[[ Dataset records open ]]

-- ==== Sys2Proof/WellFormed.lean ====
section
/-! DEFINITION. The spec's own notions of a well-formed thing: an encoder call within its fields' widths (R98), a
canonical word (R52), and name tables that meet their constraints (R155).
An `Instr` has no ill-formed value: its operands carry their fields' widths as types, and every value of every field is
legal (R11, R41, R46). Its check is that of the encoder call that spells it. -/

namespace Sys2Proof

/-- Every input the format uses lies within its field's width (R98: "When every input is within its field's width"). -/
def EncCall.inRange (c : EncCall) : Bool :=
  match Format.ofCode c.fmt with
  | .load => c.f3.toNat < 8 && c.rd.toNat < 32 && c.rs1.toNat < 32 && c.imm.toNat < 4096
  | .store => c.f3.toNat < 8 && c.rs1.toNat < 32 && c.rs2.toNat < 32 && c.imm.toNat < 4096
  | .math => c.f3.toNat < 8 && c.rd.toNat < 32 && c.rs1.toNat < 32 && c.rs2.toNat < 32
  | .constant => c.rd.toNat < 32 && c.imm.toNat < 1048576

/-- The encoder call that spells the instruction keeps every operand within its field (R80, R98). -/
def Instr.wellFormed (i : Instr) : Bool := i.breakdown.call.inRange

/-- A canonical word: low bits 11, a known opcode, and in Math the `funct7` of its function code (R52, D10). -/
def canonical (w : Word) : Bool :=
  w.extractLsb' 0 2 = 0b11 &&
  (w.extractLsb' 2 5 = 0x00 || w.extractLsb' 2 5 = 0x08 || w.extractLsb' 2 5 = 0x0C || w.extractLsb' 2 5 = 0x0D) &&
  (w.extractLsb' 2 5 ≠ 0x0C ||
    w.extractLsb' 25 7 =
      (if w.extractLsb' 12 3 = 0 ∨ w.extractLsb' 12 3 = 1 ∨ w.extractLsb' 12 3 = 5 then 0x00 else 0x20))

/-- The five mnemonic suffixes of a width code (R156). -/
def widthSuffixes : List Text := [['b'], ['h'], ['w'], ['b', 'u'], ['h', 'u']]

/-- The mnemonics that are not function names: `lui`, `l<suffix>`, `s<suffix>` (R155, R160). -/
def otherMnemonics : List Text :=
  ['l', 'u', 'i'] :: (widthSuffixes.map (fun s => 'l' :: s) ++ widthSuffixes.map (fun s => 's' :: s))

/-- The constraints a parameter table must meet (R155). -/
def NameTables.wf (T : NameTables) : Bool :=
  T.regName.length = 32 && T.regName[0]? = some ['z', 'e', 'r', 'o'] && T.regName[31]? = some ['t', '6'] &&
  decide T.regName.Nodup &&
  T.funcName.length = 8 && decide T.funcName.Nodup &&
  T.funcName.all (fun n => !otherMnemonics.contains n) &&
  T.widthText.map Prod.fst = [0, 1, 2, 4, 5] && decide (T.widthText.map Prod.snd).Nodup

end Sys2Proof
end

[[ Dataset records closed ]]

— Problem requirements —
Would you copy every line from the listing above that has the string "constraints" in it?

— Final answer —
canonical word (R52), and name tables that meet their constraints (R155).
/-- The constraints a parameter table must meet (R155). -/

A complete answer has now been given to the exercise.